The winning essay will be published in the WTO Working Paper Series. It is the responsibility of the author(s) to endeavour to secure publication of the contribution in a journal.

  • The paper must address issues related to trade policy and international trade co-operation.
  • The author(s) of the paper must possess or be engaged in the completion of a PhD degree and, if over 30 years of age, be no more than two years past a PhD defence. In the case of co-authored papers, this requirement shall apply to all authors.
  • Essays cannot exceed 15,000 words.

An Academic Selection Panel is responsible for the selection of the winning paper.

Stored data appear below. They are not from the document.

-- ==== Sys2Proof/Config.lean ====
section
/-! DEFINITION. The free values of the model: what the manual leaves open, or draws from physical noise and secrets. Each
is an opaque constant without a body, so that nothing can be proved of its value. -/

namespace Sys2Proof.Config

/-- Output byte n of DRBG instance i (I0, I1, I2 of R501) since power-up. The output of a DRBG seeded by thermal noise
(R500) is no function of anything the manual states. log 11, DESIGN CHOICE: a free value. -/
opaque drbgByte : Nat → Nat → Byte

/-- The estimate of power domain d, in mW, at free-value index n and stitch count t (R475, PD_POWER: an estimate with a
tolerance only). log 13, DESIGN CHOICE: a free value. -/
opaque domainPower : Nat → Nat → Nat → Word

/-- The energy in mJ since POR_N at free-value index n and stitch count t (R475). log 13, DESIGN CHOICE: a free value. -/
opaque energyMj : Nat → Nat → DWord

/-- Byte k of the certificate chain in slot 0 under the given running-image digest (R497): it rests on UNIT_SECRET and
on keys of Snildo's. log 14, DESIGN CHOICE: a free value. -/
opaque certByte : Nat → Nat → Byte

/-- The length of that chain in bytes (R497). log 14, DESIGN CHOICE: a free value. -/
opaque certLength : Nat → Nat

/-- Byte k of signature number n by the alias key (R497, R499). log 14, DESIGN CHOICE: a free value. -/
opaque signatureByte : Nat → Nat → Byte

/-- Digest byte k of measurement 1, the boot ROM (R498), whose contents the manual does not give. log 14, DESIGN CHOICE:
a free value. -/
opaque romDigestByte : Nat → Byte

/-- The 32-bit subsystem and vendor identifiers of configuration space that the manual leaves to Snildo (R341, R514):
index 0 the PCI vendor ID. log 15, DESIGN CHOICE: a free value. -/
opaque pciVendorId : Half

/-- Byte a of configuration space where the manual leaves it to PCI Express, to Snildo or to the board (R341). log 18, DESIGN
CHOICE: a free value. -/
opaque cfgByte : Nat → Byte

/-- Balls whose level the manual gives at some time (R16, R32-R38, R52, R517), and every other ball, by number. -/
inductive Pin where
  | porN | perstN | thermtripN | sbAlertN
  | strap (k : Nat)
  | nlActN (port : Nat)
  | nlPrsntN (port : Nat)
  | mcResetN (channel : Nat)
  | peLane (lane : Nat)
  | nlLane (port lane : Nat)
  | other (n : Nat)
  deriving DecidableEq, Repr, Inhabited

/-- The ball of cell k of the boundary-scan register (R520: the order is Snildo's BSDL file). log 17, DESIGN CHOICE: a free
value. -/
opaque cellPin : Nat → Pin

/-- Cell k of the boundary-scan register when it captures a pin whose level the manual does not give (R519, R520). log 17, DESIGN
CHOICE: a free value. -/
opaque pinCell : Nat → Nat → Bool

/-- Byte k of record n of the PDR repository (R512): the manual gives the sensors, not the records' bytes. log 17,
DESIGN CHOICE: a free value. -/
opaque pdrByte : Nat → Nat → Byte

/-- What a debug read of a place the manual gives no format for answers (R521: routers, sequencers, the work area of
R94). log 17, DESIGN CHOICE: a free value. -/
opaque debugWord : Nat → Nat → DWord

/-- Byte o of the section that shard n of the run with tag t has in a checkpoint or hem on another device (R428, R430):
what the waves of a resumed run over several devices bring is in no memory of this device. log 33, DESIGN CHOICE: a free
value. -/
opaque peerByte : Nat → Nat → Nat → Byte

/-- The router, as die * 4,160 + column * 64 + row, that holds router plan entry n of the plan at an offset of the DITCH_PLAN section of
the pattern with a hash (R259, R261: the manual says that router entries follow the header and not how they are grouped by
router). log 74, DESIGN CHOICE: a free value. -/
opaque planRouter : List Byte → Nat → Nat → Nat

/-- The same of read-list entry n (R264). log 74, DESIGN CHOICE: a free value. -/
opaque planReader : List Byte → Nat → Nat → Nat

end Sys2Proof.Config
end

The panel comprises:

  • Professor Avinash Dixit (Princeton University)
  • Professor Robert Steiger (Dartmouth College)
  • Professor Alberto Trejos (INCAE Business School)

The Economic Research and Statistics Division of the WTO Secretariat will shortlist eligible papers by 15 June 2015 and the Selection Panel will take a final decision by 15 July 2015. Only the author(s) of short-listed essays will be notified.

All submissions should be sent to [email protected]. Submissions should include as separate attachments in PDF format:

  • the essay
  • the CV of the author(s), specifying (i) current affiliation(s), (ii) the academic institution awarding the PhD, (iii) the year (or the expected year) of the PhD, (iv) the date of birth of the author(s).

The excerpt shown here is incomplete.